Истинная трагедия Троцкого заключалась не в его личных мучениях, а в обнаружившейся несостоятельности его интеллектуальных построений, более того, в той ограниченности, которая помешала ему это понять. «Классический марксизм» был осуществлен на практике кошмарной действительностью большевизма, из чего следует, что в «чистой» своей форме он не мог помочь Троцкому ни влиять на событиями в конечном счете понять их. «Завоевания Октября» оказались сокрушительным ударом по обедненному марксизмом мышлению Троцкого.

Учредительный конгресс Четвертого Интернационала открылся 3 сентября 1938 года. Троцкий потратил на его подготовку все лето. Он написал и проект программы, и ряд резолюций.

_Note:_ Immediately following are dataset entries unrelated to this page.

/-! ### A buffer's bytes replaced -/
@[simp] theorem store_resetLow (s : State) (b : BufId) (bytes : List Byte) :
    (s.store b bytes).resetLow = s.resetLow := rfl
@[simp] theorem store_powered (s : State) (b : BufId) (bytes : List Byte) :
    (s.store b bytes).powered = s.powered := rfl
@[simp] theorem store_freezeLow (s : State) (b : BufId) (bytes : List Byte) :
    (s.store b bytes).freezeLow = s.freezeLow := rfl
@[simp] theorem store_mode (s : State) (b : BufId) (bytes : List Byte) :
    (s.store b bytes).mode = s.mode := rfl
@[simp] theorem store_portN (s : State) (b : BufId) (bytes : List Byte) :
    (s.store b bytes).portN = s.portN := rfl
@[simp] theorem store_portS (s : State) (b : BufId) (bytes : List Byte) :
    (s.store b bytes).portS = s.portS := rfl
@[simp] theorem store_table (s : State) (b : BufId) (bytes : List Byte) :
    (s.store b bytes).table = s.table := rfl
@[simp] theorem store_gates (s : State) (b : BufId) (bytes : List Byte) :
    (s.store b bytes).gates = s.gates := rfl
@[simp] theorem store_groupLocks (s : State) (b : BufId) (bytes : List Byte) :
    (s.store b bytes).groupLocks = s.groupLocks := rfl
@[simp] theorem store_configLock (s : State) (b : BufId) (bytes : List Byte) :
    (s.store b bytes).configLock = s.configLock := rfl
@[simp] theorem store_mgmtId (s : State) (b : BufId) (bytes : List Byte) :
    (s.store b bytes).mgmtId = s.mgmtId := rfl
@[simp] theorem store_lapseList (s : State) (b : BufId) (bytes : List Byte) :
    (s.store b bytes).lapseList = s.lapseList := rfl
@[simp] theorem store_lapseOverflow (s : State) (b : BufId) (bytes : List Byte) :
    (s.store b bytes).lapseOverflow = s.lapseOverflow := rfl
@[simp] theorem store_free (s : State) (b : BufId) (bytes : List Byte) :
    (s.store b bytes).free = s.free := rfl
@[simp] theorem store_divert (s : State) (b : BufId) (bytes : List Byte) :
    (s.store b bytes).divert = s.divert := rfl
@[simp] theorem store_responses (s : State) (b : BufId) (bytes : List Byte) :
    (s.store b bytes).responses = s.responses := rfl
@[simp] theorem store_alertSlot (s : State) (b : BufId) (bytes : List Byte) :
    (s.store b bytes).alertSlot = s.alertSlot := rfl
@[simp] theorem store_mgmt (s : State) (b : BufId) (bytes : List Byte) :
    (s.store b bytes).mgmt = s.mgmt := rfl
@[simp] theorem store_causes (s : State) (b : BufId) (bytes : List Byte) :
    (s.store b bytes).causes = s.causes := rfl
@[simp] theorem store_enables (s : State) (b : BufId) (bytes : List Byte) :
    (s.store b bytes).enables = s.enables := rfl
@[simp] theorem store_alertNumber (s : State) (b : BufId) (bytes : List Byte) :
    (s.store b bytes).alertNumber = s.alertNumber := rfl
@[simp] theorem store_pending (s : State) (b : BufId) (bytes : List Byte) :
    (s.store b bytes).pending = s.pending := rfl
@[simp] theorem store_running (s : State) (b : BufId) (bytes : List Byte) :
    (s.store b bytes).running = s.running := rfl
@[simp] theorem store_entry (s : State) (b : BufId) (bytes : List Byte) (i' : Byte) :
    (s.store b bytes).entry i' = s.entry i' := rfl
@[simp] theorem store_gateOf (s : State) (b : BufId) (bytes : List Byte) (e' : Entry) :
    (s.store b bytes).gateOf e' = s.gateOf e' := rfl
@[simp] theorem store_lockedEntry (s : State) (b : BufId) (bytes : List Byte) (e' : Entry) :
    (s.store b bytes).lockedEntry e' = s.lockedEntry e' := rfl
@[simp] theorem store_hasPlace (s : State) (b : BufId) (bytes : List Byte) :
    (s.store b bytes).hasPlace = s.hasPlace := rfl
@[simp] theorem store_port (s : State) (b : BufId) (bytes : List Byte) (p' : Port) :
    (s.store b bytes).port p' = s.port p' := by
  cases p' <;> simp [State.port]
@[simp] theorem store_pendingCauses (s : State) (b : BufId) (bytes : List Byte) :
    (s.store b bytes).pendingCauses = s.pendingCauses := rfl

Конгресс вылился просто во встречу 28 последователей Троцкого, представителей организаций в одиннадцати странах. Они собрались в доме Альфреда Росмера невдалеке от Парижа. Совсем недавно погибли Седов и два секретаря Троцкого, Рудольф Клемент и Эрвин Вольф, убитые в 1936 году в Испании агентами НКВД. В этой атмосфере убийств и шпионажа целесообразно было ограничиться лишь одним полноценным заседанием. Конференция продолжалась с утра до вечера без перерыва. Никто из посторонних не был допущен. «Русская секция» Четвертого Интернационала была «достойно представлена» — Зборовским. Среди немногих посторонних лиц, присутствовавших на заседании, была переводчица Сильвия Агелоф, молодая женщина из Нью-Йорка. Она появилась в Париже незадолго до конгресса и познакомилась там с человеком по имени Жак Морнар, который ожидал ее за дверями комнаты, где проходило заседание.

Председательствовал на конгрессе Макс Шахтман; были прослушаны доклады Троцкого и приняты подготовленные им резолюции.

«Доклад об успехах», сделанный Пьером Невилем, ясно показал всю пустоту предприятия. За громким набором названий — Исполнительный комитет, Международное бюро, Секретариат — практически ничего не стояло. Преследования агентов НКВД усугубили неспособность Движения расти. Количество членов в «национальных» группах было смехотворно малым.

По основным пунктам повестки дня разногласий не было; большинством 19 голосов против трех делегаты утвердили декларацию об основании Четвертого Интернационала. Во время выборов Исполнительного комитета Зборовский пожаловался, что не оставлено места для «русской секции»; Троцкий был незамедлительно введен в состав Исполнительного комитета Четвертого Интернационала в качестве одновременно «секретного» и «почетного» члена, но, так как он был, естественно, ограничен в передвижениях, было решено, что «русскую секцию» будет и впредь представлять Зборовский.

Может быть, преждевременно еще рассуждать о перспективах Четвертого Интернационала. Троцкий, естественно, сравнивал свое предприятие с историей большевизма — маленькая группа, не обладающая никаким влиянием, изменяет историю.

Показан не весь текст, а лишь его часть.